Motorola’s Cell phone division supported a large six year grant during 2000s with the intent to radically increase engineering design productivity. The technological, cultural and management issues addressed changed year to year as we worked towards meeting the overall goal, which required the involvement of faculty members and students with different backgrounds. This led to much productive research and experience in system design with MDA (model driven architecture) and UML (unified modeling language), computer architectures such as NOC (network on chip), distributed and multiprocessing, software decomposition for concurrency, automated code generation, agile verification, etc. The end result was a significant improvement in engineering design productivity, as acknowledged by Motorola. The project prematurely ended in 2008 when there was a change in leadership at Motorola. We decided to reflect on what had been achieved and how we could leverage the lessons learned elsewhere.

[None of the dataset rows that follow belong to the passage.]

-- ==== Sys2Proof/Machine/Scan.lean ====
section
/-! DEFINITION. Scan Intake (chapter 2): taking SCAN frames, report order and expansion, module supervision, and the writing of module
entries. -/

namespace Sys2Proof.Machine

/-! ### Reports (R33, R36, section 9.4) -/

/-- A report of a SCAN frame (R33). -/
structure Report where
  channel : Nat
  contact : Bool
  quality : Quality
  pulses : Nat
  age : Nat
deriving DecidableEq, Repr

/-- A report from its four bytes (section 9.4). -/
def reportOf (ch st hi lo : Byte) : Report :=
  { channel := ch.toNat
    contact := st.getLsbD 0
    quality := if st.getLsbD 1 then .bad else .good
    pulses := (st.toNat / 4) % 4
    age := natOfBytes [hi, lo] }

/-- The reports that follow the two leading bytes of a SCAN payload. -/
def reportsOf : List Byte → List Report
  | ch :: st :: hi :: lo :: t => reportOf ch st hi lo :: reportsOf t
  | _ => []

/-- A well-formed SCAN payload: its module sequence and its reports; none for a malformed one (R30). -/
def parseScan (payload : List Byte) : Option (Nat × List Report) :=
  match payload with
  | seq :: count :: rest =>
    if rest.length = 4 * count.toNat ∧ count.toNat ≤ 48 then some (seq.toNat, reportsOf rest) else none
  | _ => none

/-- The age a report sorts by: the unknown age sorts as 0 (R33). -/
def Report.sortAge (r : Report) : Nat := if r.age = unknownAge then 0 else r.age

/-- `x` comes before `r` whatever their places in the frame: an older change, or the same age and a lower channel (R33). -/
def Report.before (x r : Report) : Bool :=
  decide (r.sortAge < x.sortAge) || decide (x.sortAge = r.sortAge ∧ x.channel < r.channel)

/-- Put a report among ordered reports that stand after it in the frame. -/
def insertReport (r : Report) : List Report → List Report
  | [] => [r]
  | x :: t => if x.before r then x :: insertReport r t else r :: x :: t

/-- The reports of a frame in the order in which they are taken (R33). -/
def orderReports (rs : List Report) : List Report := rs.foldr insertReport []

/-- The transitions of a GOOD report from the contact before it: its pulse pairs, each with APPROX, then the net change (R36). -/
def transitionsOf (before : Bool) (r : Report) (st : Stamp) : List Transition :=
  (List.replicate r.pulses
      [{ contact := !before, stamp := { st with approx := true } },
       { contact := before, stamp := { st with approx := true } }]).flatten ++
    (if r.contact = before then [] else [{ contact := r.contact, stamp := st }])

/-! ### Taking reports (R34, R35) -/

/-- The point of a report that is not ignored: its channel is below the module's channel count and the point is defined (R35). -/
def reportPoint (s : State) (m : Fin 16) (r : Report) : Option (Fin 1024) :=
  match (s.inputModule m).defn with
  | none => none
  | some d =>
    if h : r.channel < 64 then
      if r.channel < d.channels ∧ (s.point (pointOf m ⟨r.channel, h⟩)).defn.isSome then some (pointOf m ⟨r.channel, h⟩)
      else none
    else none

/-- Take one report: ignored and counted, or stamped with the floor raised, its quality delivered, and with GOOD its transitions
(R34 to R37). -/
def takeReport (m : Fin 16) (trx : Nat) (r : Report) (s : State) : State :=
  let v := s.inputModule m
  match reportPoint s m r with
  | none => s.setInputModule m { v with ignored := saturate v.ignored }
  | some p =>
    let st := stampReport trx r.age v.floor
    let trs := transitionsOf (s.point p).contact r st
    let t := deliverQuality p r.quality st true (s.setInputModule m { v with floor := st.time })
    match r.quality with
    | .bad => t
    | .good => State.each trs (applyTransition p) t

/-- The receipt time, as it now stands, of the SCAN frame that Scan Intake has begun: the oldest one the buffer holds (R49 step 3,
R51). -/
def State.scanReceipt (s : State) : Nat :=
  match s.nextOwned .A kindScan with
  | some h => h.trx.getD s.time.station
  | none => s.time.station

/-- Take the reports that remain of a begun frame, in order, each dated from the receipt time as it stands at its turn; the TIME frames
that fall before a report are taken just before it (R34, R49; log entry 14, DESIGN CHOICE). -/
def takeOrdered (m : Fin 16) : List Report → List (List TimeArrival) → State → State
  | [], _, s => s
  | r :: rs, between, s =>
    let t := State.each (between.headD []) timeArrives s
    takeOrdered m rs between.tail (takeReport m t.scanReceipt r t)

/-- Take the reports of a frame, in their order (R33, R34). -/
def takeReports (m : Fin 16) (between : List (List TimeArrival)) (rs : List Report) (s : State) : State :=
  takeOrdered m (orderReports rs) between s

/-! ### Taking a frame (R30 to R32, R41) -/

/-- The enabled module with a link address (R30). -/
def moduleAt (s : State) (src : Byte) : Option (Fin 16) :=
  s.enabledModules.find? (fun m =>
    match (s.inputModule m).defn with
    | some d => decide (d.address = src.toNat)
    | none => false)

/-- The missed count of a sequence gap (R32). -/
def missedCount (last seq : Nat) : Nat := (seq + 255 - last) % 256

/-- Put a module's last sequence. -/
def setLastSeq (m : Fin 16) (seq : Nat) (s : State) : State :=
  s.setInputModule m { s.inputModule m with lastSeq := some seq }

/-- The sequence check of a LIVE module, then the reports (R32). -/
def takeLive (m : Fin 16) (between : List (List TimeArrival)) (last seq : Nat) (rs : List Report) (s : State) : State :=
  if seq = last then
    s.setInputModule m { s.inputModule m with duplicates := saturate (s.inputModule m).duplicates }
  else if seq = (last + 1) % 256 then takeReports m between rs (setLastSeq m seq s)
  else takeReports m between rs (setLastSeq m seq (offerNow .moduleGap .alarm m.val 0 (missedCount last seq) s))

/-- The end of a module's silence: LIVE, the window clear, then MODULE_LIVE (R41). -/
def endSilence (m : Fin 16) (d : ModuleDef) (s : State) : State :=
  offerNow .moduleLive .trip m.val 0 0
    (clearAt d.window (s.setInputModule m { s.inputModule m with state := .live }))

/-- An accepted frame of module `m` (R31). -/
def acceptScan (m : Fin 16) (d : ModuleDef) (between : List (List TimeArrival)) (seq : Nat) (rs : List Report) (s : State) : State :=
  let t := s.setInputModule m { s.inputModule m with supervision := some d.supervision }
  match (s.inputModule m).state with
  | .unseen =>
    takeReports m between rs (setLastSeq m seq (t.setInputModule m { t.inputModule m with state := .live }))
  | .silent => takeReports m between rs (setLastSeq m seq (endSilence m d t))
  | .live =>
    match (s.inputModule m).lastSeq with
    | some last => takeLive m between last seq rs t
    | none => takeReports m between rs (setLastSeq m seq t)

/-- Scan Intake takes a SCAN frame (R30, R31). -/
def takeScan (between : List (List TimeArrival)) (h : Held) (s : State) : State :=
  match moduleAt s h.frame.src with
  | none => { s with unknownSource := saturate s.unknownSource }
  | some m =>
    match parseScan h.frame.payload, (s.inputModule m).defn with
    | some (seq, rs), some d => acceptScan m d between seq rs s
    | _, _ => s.setInputModule m { s.inputModule m with malformed := saturate (s.inputModule m).malformed }

/-- SCAN_FRAME: the next SCAN frame of the port A buffer is taken whole, with the TIME frames that arrive meanwhile, and gives up its
place (R29, R49; log entry 14). -/
def scanFrame (s : State) : State :=
  match s.nextOwned .A kindScan with
  | some h => { givePlace .A (Held.owned kindScan) (takeScan s.arriving h s) with arriving := [] }
  | none => s

/-! ### Supervision (R38, R39) -/

/-- MODULE_SUPERVISION_EXPIRY (R39); MODULE_SILENT stands after the records that its points cause in other blocks (log entry 8,
DESIGN CHOICE). -/
def supervisionExpiry (m : Fin 16) (s : State) : State :=
  match (s.inputModule m).defn with
  | some d =>
    if Timer.due (s.inputModule m).supervision ∧ (s.inputModule m).state ≠ .silent then
      let t := s.setInputModule m { s.inputModule m with state := .silent, supervision := none }
      activateAt d.window none (offerNow .moduleSilent .trip m.val 0 0 (modulePointsBad m t))
    else s
  | none => s

/-- Restart the supervision of a module that is UNSEEN (R38). -/
def restartUnseen (m : Fin 16) (s : State) : State :=
  match (s.inputModule m).defn with
  | some d =>
    if (s.inputModule m).state = .unseen then
      s.setInputModule m { s.inputModule m with supervision := some d.supervision }
    else s
  | none => s

/-- Scan Intake's entry into RUN from CONFIGURING (R38, R43). -/
def modulesToRun (s : State) : State := State.each s.enabledModules restartUnseen s

/-! ### Writing and clearing (R28) -/

/-- The entry of a module that is enabled anew: all dynamic fields but the floor time are initial, and the timer starts (R26, R28). -/
def InputModule.enabled (d : ModuleDef) (v : InputModule) : InputModule :=
  { defn := some d, supervision := some d.supervision, floor := v.floor }

/-- Deliver the end of a SILENT module's window source to the window it names (R28, R40). -/
def clearSilence (v : InputModule) (s : State) : State :=
  match v.defn, v.state with
  | some d, .silent => clearAt d.window s
  | _, _ => s

/-- An accepted clear of a module entry (R28). -/
def applyModuleClear (m : Fin 16) (s : State) : State :=
  let v := s.inputModule m
  match v.defn with
  | none => s
  | some _ =>
    clearSilence v (modulePointsBad m
      (s.setInputModule m { v with defn := none, state := .unseen, lastSeq := none, supervision := none }))

/-- A rewrite that keeps the link address: a SILENT module moves its window source where the window changes (R28). -/
def rewriteModule (m : Fin 16) (old d : ModuleDef) (s : State) : State :=
  let v := s.inputModule m
  let t := s.setInputModule m
    { v with defn := some d, supervision := if v.state = .silent then none else some d.supervision }
  if v.state = .silent ∧ old.window ≠ d.window then activateAt d.window none (clearAt old.window t) else t

/-- An accepted write of a module entry with enabled yes (R28). -/
def applyModuleWrite (m : Fin 16) (d : ModuleDef) (s : State) : State :=
  match (s.inputModule m).defn with
  | none => s.setInputModule m ((s.inputModule m).enabled d)
  | some old =>
    if old.address = d.address then rewriteModule m old d s
    else
      let t := applyModuleClear m s
      t.setInputModule m ((t.inputModule m).enabled d)

/-! ### The rows of Scan Intake -/

/-- SCAN_FRAME (R29). -/
def execScanFrame (s : State) : Host.Outcome State Fault Refusal := running s scanFrame

/-- MODULE_SUPERVISION_EXPIRY (R39). -/
def execModuleSupervisionExpiry (m : Fin 16) (s : State) : Host.Outcome State Fault Refusal :=
  running s (supervisionExpiry m)

end Sys2Proof.Machine
end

Experiences from that has led to innovation in academics. Over the past three years, we have developed six team project oriented courses that seamlessly integrate the work at high school, undergraduate, and graduate level. The key thing is that these are team-oriented courses with students and faculty members from various colleges actively involved in these courses. These are potentially self-sustaining. Our focus so far has been in the ares of smart phones, robotics, and semantic web. We wish to build Apps in these areas that address the needs of various disciplines that are our university’s strengths and research focus areas (such as climate change, ocean engineering, healthy aging, etc). We expect that this process will not only train students in areas of critical need, but in the process, we, the faculty members, will also understand each others’ domains better, and thus will be able to collaborate better with regard to teaching, research, grants, and publications. This objectives are described in a presentation on building a consortium on smart phones, mobile and web systems (CUSP).

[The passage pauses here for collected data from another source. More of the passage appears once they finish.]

-- ==== Sys2Proof/Machine/Operands.lean ====
section
/-! DEFINITION. Operand forms of the entry commands: a table entry's definition read from its bytes and written as bytes, and the
dynamic fields that READ STATE returns (R163, R174, R175). -/

namespace Sys2Proof.Machine

/-! ### Field forms -/

/-- A number as an index below `n`, or none. -/
def finOf (n k : Nat) : Option (Fin n) := if h : k < n then some ⟨k, h⟩ else none

/-- A field that is absent as FFH, or present and below `n`; none where it is neither. -/
def optionalFin (n : Nat) (b : Byte) : Option (Option (Fin n)) :=
  if b = 0xFF then some none
  else
    match finOf n b.toNat with
    | some i => some (some i)
    | none => none

/-- A two-valued field, 00H and 01H. -/
def twoValued {α : Type} (x y : α) (b : Byte) : Option α :=
  if b = 0 then some x else if b = 1 then some y else none

/-- A link address 1..239. -/
def linkAddress (b : Byte) : Option Nat := if 1 ≤ b.toNat ∧ b.toNat ≤ 239 then some b.toNat else none

/-- A link address, or absent as FFH. -/
def optionalAddress (b : Byte) : Option (Option Nat) :=
  if b = 0xFF then some none
  else
    match linkAddress b with
    | some a => some (some a)
    | none => none

/-- A number field with a range. -/
def ranged (low high : Nat) (k : Nat) : Option Nat := if low ≤ k ∧ k ≤ high then some k else none

/-- An absent one-byte field. -/
def absentByte : Byte := 0xFF

/-- An index as a one-byte field, FFH where absent. -/
def indexByte {n : Nat} : Option (Fin n) → Byte
  | some i => lowByte i.val
  | none => absentByte

/-- A number as a one-byte field, FFH where absent. -/
def numberByte : Option Nat → Byte
  | some k => lowByte k
  | none => absentByte

/-- A number as a two-byte field, FFFFH where absent. -/
def numberWord : Option Nat → List Byte
  | some k => bytesOfNat 2 k
  | none => [absentByte, absentByte]

/-! ### Definitions read from entry bytes: none is RANGE, `some none` is defined no -/

/-- The settings record (R176, R177 step 2). -/
def readSettings : List Byte → Option Settings
  | [g, c1, c0, ha, la, hb, lb, bl, bt, s1, s0, w] => do
    let gateway ← linkAddress g
    let chatter ← ranged 100 10000 (natOfBytes [c1, c0])
    let highA ← ranged 2 8 ha.toNat
    let lowA ← ranged 0 (highA - 1) la.toNat
    let highB ← ranged 2 8 hb.toNat
    let lowB ← ranged 0 (highB - 1) lb.toNat
    let level ← ranged 1 8 bl.toNat
    let time ← ranged 0 100 bt.toNat
    let sync ← ranged 10 600 (natOfBytes [s1, s0])
    let window ← optionalFin 192 w
    some { gateway := gateway, chatterInterval := chatter, highA := highA, lowA := lowA, highB := highB, lowB := lowB,
           batchLevel := level, batchTime := time, syncLimit := sync, systemWindow := window }
  | _ => none

/-- A module definition (R25, R27 steps 1 and 2). -/
def readModule : List Byte → Option (Option ModuleDef)
  | [en, a, ch, s1, s0, w] =>
    if en = 0 then some none
    else if en = 1 then do
      let address ← linkAddress a
      let channels ← ranged 1 64 ch.toNat
      let supervision ← ranged 10 2000 (natOfBytes [s1, s0])
      let window ← optionalFin 192 w
      some (some { address := address, channels := channels, supervision := supervision, window := window })
    else none
  | _ => none

/-- A chatter limit: 0, or 2..15 (R1). -/
def chatterLimitOf (b : Byte) : Option Nat := if b.toNat ≤ 15 ∧ b.toNat ≠ 1 then some b.toNat else none

/-- A point's fields while defined is yes (R1). -/
def readPointFields (pol kind w limit inh cls : Byte) : Option PointDef := do
  let polarity ← twoValued Polarity.alarmOnClosed .alarmOnOpen pol
  let k ← twoValued PointKind.maintained .momentary kind
  let window ← optionalFin 192 w
  let chatter ← chatterLimitOf limit
  let inhibited ← twoValued false true inh
  let c ← twoValued RecClass.alarm .trip cls
  some { polarity := polarity, kind := k, window := window, chatterLimit := chatter, inhibited := inhibited, cls := c }

/-- With defined no a field may also be absent, as it is sent (R1, log entry 10): an absent byte stands for a value that passes. -/
def orAbsent (b : Byte) : Byte := if b = absentByte then 0 else b

/-- A point definition (R1, R18 steps 1 and 2). -/
def readPoint : List Byte → Option (Option PointDef)
  | [df, pol, kind, w, limit, inh, cls] =>
    if df = 0 then do
      let _ ← readPointFields (orAbsent pol) (orAbsent kind) w (orAbsent limit) (orAbsent inh) (orAbsent cls)
      some none
    else if df = 1 then do
      let d ← readPointFields pol kind w limit inh cls
      some (some d)
    else none
  | _ => none

/-- A window definition (R57, R59 steps 1 and 2). -/
def readWindow : List Byte → Option (Option WindowDef)
  | [df, g, ty, el] =>
    if df = 0 then some none
    else if df = 1 then do
      let group ← finOf 32 g.toNat
      let sequence ← twoValued SequenceType.manualReset .autoReset ty
      let eligible ← twoValued false true el
      some (some { group := group, sequence := sequence, eligible := eligible })
    else none
  | _ => none

/-- A driver's address (R71). -/
def readDriver : List Byte → Option (Option Nat)
  | [a] => optionalAddress a
  | _ => none

/-- A group definition (R81, R83). -/
def readGroup : List Byte → Option (Option GroupDef)
  | [df, h, fo, st] =>
    if df = 0 then some none
    else if df = 1 then do
      let horn ← optionalFin 4 h
      let firstOut ← twoValued false true fo
      let settle ← ranged 0 50 st.toNat
      some (some { horn := horn, firstOut := firstOut, settle := settle })
    else none
  | _ => none

/-- A horn's sound setting (R95). -/
def readHorn : List Byte → Option Sound
  | [b] => twoValued Sound.continuous .pulsed b
  | _ => none

/-- A pattern entry; an on-time at or above the period is clamped (R70). -/
def readPattern : List Byte → Option PatternEntry
  | [p, o] => do
    let period ← ranged 2 200 p.toNat
    let onTime ← ranged 1 255 o.toNat
    some { period := period, onTime := min onTime (period - 1) }
  | _ => none

/-- One input of an element, from its four bytes (R100, R115 step 6). -/
def readInput (p1 p0 w se : Byte) : Option ElementInput := do
  let point ← finOf 1024 (natOfBytes [p1, p0])
  let weight ← ranged 1 15 w.toNat
  let sense ← twoValued Sense.onAlarm .onNormal se
  some { point := point, weight := weight, sense := sense }

/-- The inputs of an element, four bytes each. -/
def readInputs : List Byte → Option (List ElementInput)
  | p1 :: p0 :: w :: se :: t => do
    let i ← readInput p1 p0 w se
    let is ← readInputs t
    some (i :: is)
  | [] => some []
  | _ => none

/-- The targets of an element, one byte each. -/
def readTargets : List Byte → Option (List (Fin 16))
  | b :: t => do
    let c ← finOf 16 b.toNat
    let cs ← readTargets t
    some (c :: cs)
  | [] => some []

/-- A quality policy code (R100). -/
def readPolicy (b : Byte) : Option Policy :=
  if b = 0 then some .badCounts else if b = 1 then some .badIgnored else if b = 2 then some .badHolds else none

/-- A delay mode code (R100). -/
def readDelayMode (b : Byte) : Option DelayMode :=
  if b = 0 then some .instant else if b = 1 then some .onDelay else if b = 2 then some .offDelay
  else if b = 3 then some .pulse else none

/-- The fields of an element after its inputs: pickup, dropout, policy, mode, delay (R115 step 6). -/
def readElementFields (inputs : List ElementInput) (targets : List (Fin 16)) : List Byte → Option ElementDef
  | [pk, dr, po, mo, d1, d0] => do
    let pickup ← ranged 1 120 pk.toNat
    let dropout ← ranged 0 (pickup - 1) dr.toNat
    let policy ← readPolicy po
    let mode ← readDelayMode mo
    let delay ← ranged (if mode = .pulse then 1 else 0) 65535 (natOfBytes [d1, d0])
    if targets.Nodup ∧ (inputs.map (fun i => (i.point, i.sense))).Nodup then
      some { inputs := inputs, pickup := pickup, dropout := dropout, policy := policy, mode := mode, delay := delay,
             targets := targets }
    else none
  | _ => none

/-- What R115 finds in an entry of the ELEMENT table, before its step 7. -/
inductive ElementEntry where
  | refused (st : Status)
  | undefine
  | define (d : ElementDef)
deriving DecidableEq, Repr

/-- The values of an entry whose length agrees with its counts (R115 step 6). -/
def readElementValues (k : Nat) (body : List Byte) : ElementEntry :=
  let found := do
    let inputs ← readInputs (body.take (4 * k))
    let targets ← readTargets (body.drop (4 * k + 7))
    readElementFields inputs targets ((body.drop (4 * k)).take 6)
  match found with
  | some d => .define d
  | none => .refused .range

/-- The counts and the length of an entry with defined yes: `count` the input count byte, `body` the bytes after it (R115 steps 4 and
5). -/
def readElementBody (count : Byte) (body : List Byte) : ElementEntry :=
  let k := count.toNat
  if k < 1 ∨ 8 < k then .refused .range
  else
    match body[4 * k + 6]? with
    | none => .refused .length
    | some m =>
      if m.toNat < 1 ∨ 4 < m.toNat then .refused .range
      else if body.length ≠ 4 * k + 7 + m.toNat then .refused .length
      else readElementValues k body

/-- An entry of the ELEMENT table (R115 steps 2 to 6). -/
def readElement : List Byte → ElementEntry
  | [] => .refused .length
  | df :: rest =>
    if df = 0 then .undefine
    else if df = 1 then
      match rest with
      | [] => .refused .length
      | count :: body => readElementBody count body
    else .refused .range

/-- An output module's fields (R124, R126 step 2). -/
def readOutput : List Byte → Option (Option Nat × Nat)
  | [a, t] => do
    let address ← optionalAddress a
    let timeout ← ranged 5 100 t.toNat
    some (address, timeout)
  | _ => none

/-- A channel definition (R127, R129 step 2). -/
def readChannel : List Byte → Option (Option ChannelDef)
  | [df, m, o, lk, w] =>
    if df = 0 then some none
    else if df = 1 then do
      let outputModule ← finOf 8 m.toNat
      let output ← finOf 16 o.toNat
      let lockout ← twoValued false true lk
      let window ← optionalFin 192 w
      some (some { outputModule := outputModule, output := output, lockout := lockout, window := window })
    else none
  | _ => none

/-! ### Definitions as READ ENTRY returns them (R175) -/

/-- R176. -/
def Settings.entry (v : Settings) : List Byte :=
  [lowByte v.gateway] ++ bytesOfNat 2 v.chatterInterval ++
    [lowByte v.highA, lowByte v.lowA, lowByte v.highB, lowByte v.lowB, lowByte v.batchLevel, lowByte v.batchTime] ++
    bytesOfNat 2 v.syncLimit ++ [indexByte v.systemWindow]

/-- R25. -/
def InputModule.entry (v : InputModule) : List Byte :=
  match v.defn with
  | some d => [1, lowByte d.address, lowByte d.channels] ++ bytesOfNat 2 d.supervision ++ [indexByte d.window]
  | none => [0, absentByte, absentByte, absentByte, absentByte, absentByte]

/-- R1. -/
def Point.entry (v : Point) : List Byte :=
  match v.defn with
  | some d => [1, lowByte d.polarity.code, lowByte d.kind.code, indexByte d.window, lowByte d.chatterLimit,
               boolByte d.inhibited, lowByte d.cls.code]
  | none => [0, absentByte, absentByte, absentByte, absentByte, absentByte, absentByte]

/-- R57. -/
def Window.entry (v : Window) : List Byte :=
  match v.defn with
  | some d => [1, lowByte d.group.val, lowByte d.sequence.code, boolByte d.eligible]
  | none => [0, absentByte, absentByte, absentByte]

/-- R71. -/
def driverEntry (a : Option Nat) : List Byte := [numberByte a]

/-- R81. -/
def Group.entry (v : Group) : List Byte :=
  match v.defn with
  | some d => [1, indexByte d.horn, boolByte d.firstOut, lowByte d.settle]
  | none => [0, absentByte, absentByte, absentByte]

/-- R95. -/
def Horn.entry (v : Horn) : List Byte := [lowByte v.sound.code]

/-- R70. -/
def PatternEntry.entry (v : PatternEntry) : List Byte := [lowByte v.period, lowByte v.onTime]

/-- An element definition as it travels in a WRITE ENTRY (R100). -/
def ElementDef.entry (d : ElementDef) : List Byte :=
  [1, lowByte d.inputs.length] ++
    d.inputs.flatMap (fun i => bytesOfNat 2 i.point.val ++ [lowByte i.weight, lowByte i.sense.code]) ++
    [lowByte d.pickup, lowByte d.dropout, lowByte d.policy.code, lowByte d.mode.code] ++ bytesOfNat 2 d.delay ++
    [lowByte d.targets.length] ++ d.targets.map (fun c => lowByte c.val)

/-- The active definition and the pending flag (R100). -/
def Element.entry (v : Element) : List Byte :=
  (match v.defn with
    | some d => d.entry
    | none => [0] ++ List.replicate 8 absentByte) ++ [lowByte v.pending.code]

/-- R124. -/
def OutputModule.entry (v : OutputModule) : List Byte := [numberByte v.address, lowByte v.timeout]

/-- R127. -/
def Channel.entry (v : Channel) : List Byte :=
  match v.defn with
  | some d => [1, lowByte d.outputModule.val, lowByte d.output.val, boolByte d.lockout, indexByte d.window]
  | none => [0, absentByte, absentByte, absentByte, absentByte]

/-! ### Dynamic fields as READ STATE returns them (R175) -/

/-- R26. -/
def InputModule.dynamic (v : InputModule) : List Byte :=
  [lowByte v.state.code] ++ numberWord v.lastSeq ++ numberWord v.supervision ++ bytesOfNat 6 v.floor ++
    bytesOfNat 2 v.ignored ++ bytesOfNat 2 v.duplicates ++ bytesOfNat 2 v.malformed

/-- R2. -/
def Point.dynamic (v : Point) : List Byte :=
  [boolByte v.contact, lowByte v.condition.code, lowByte v.quality.code, lowByte v.announced.code, lowByte v.chatter,
   boolByte v.suppressed] ++ bytesOfNat 6 v.lastEvent

/-- R58. -/
def Window.dynamic (v : Window) : List Byte :=
  [lowByte v.state.code, lowByte v.count, boolByte v.mark, lowByte v.shown.code]

/-- The waiting flag and the image (R72). -/
def driverDynamic (s : State) (d : Fin 6) : List Byte := boolByte (decide (d ∈ s.ann.waiting)) :: imageBytes s d

/-- R82. -/
def Group.dynamic (v : Group) : List Byte :=
  [lowByte v.state.code, indexByte v.foWindow] ++ numberWord (v.foPoint.map (fun p => p.val)) ++
    bytesOfNat 6 v.captured ++ [numberByte v.settle]

/-- R95. -/
def Horn.dynamic (v : Horn) : List Byte := [lowByte v.state.code, v.output, lowByte v.fastCount]

/-- R101; the two fields of each input stand together, input by input (log entry 17). -/
def Element.dynamic (v : Element) : List Byte :=
  let n := match v.defn with
    | some d => d.inputs.length
    | none => 0
  [lowByte v.state.code, boolByte v.state.asserted, boolByte v.forced, lowByte v.pending.code, lowByte v.sum,
   boolByte v.timer.isSome] ++ bytesOfNat 2 (v.timer.getD 0) ++ [lowByte n] ++
    (v.contrib.zip v.held).flatMap (fun x => [boolByte x.1, boolByte x.2])

/-- R125. -/
def outputDynamic (s : State) (k : Fin 8) : List Byte :=
  let v := s.outputModule k
  numberWord v.awaitedSeq ++ [lowByte v.deadline.code, lowByte v.deadline.remaining,
    boolByte (decide (k ∈ s.trip.waiting)), lowByte v.awaited.length] ++
    v.awaited.flatMap (fun p => [lowByte p.1.val, boolByte p.2]) ++ bytesOfNat 2 v.stray ++ bytesOfNat 2 v.malformed

/-- R128. -/
def Channel.dynamic (v : Channel) : List Byte :=
  [lowByte v.state.code, boolByte v.state.asserted, lowByte v.demand, lowByte v.confirmation.code, boolByte v.commanded]

end Sys2Proof.Machine
end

As described under ‘Approach’ our teaching and research focus has leveraged and contributed to synergistic activities spearheaded by Mr. Jaime Borras and Dr. Borko Furht, in establishing respectively the mobile technology consortium (MTC) and the NSF I/UCRC entitled Center for Advanced Knowledge Enablement (CAKE).
At present, Dr. Shankar has strong background in many areas of biomedical engineering, electrical engineering, computer engineering, computer science, and information technology (IT). This is coupled with proven strengths in leadership, management, innovation, automation, and industrial and academic collaborations. The past three years have also crystallized his strategy in developing multi-college collaborations to help students at all levels gain real-world team project experience. This appears to be paying off in terms of student jobs, student-led small businesses, innovative courses, graduate theses and doctoral dissertations, and academic publications. Several multidisciplinary research proposals have been submitted. We appear to be closer to getting funded on our research initiatives.
Dr. Shankar has averaged about $150 K/year in research funding during his 28+ years at FAU; however, this has come in spurts as he has tried to adapt and address evolving needs that are considered technologically challenging and require broad-based systems approaches. Dr. Shankar, during his current Sabbatical leave, is focusing on Health and Education IT (Information Technology) needs. The goal is to bring cross-disciplinary approaches to enhance automation, productivity and innovation to improve the experiences of the participants and the outcomes for the institutions.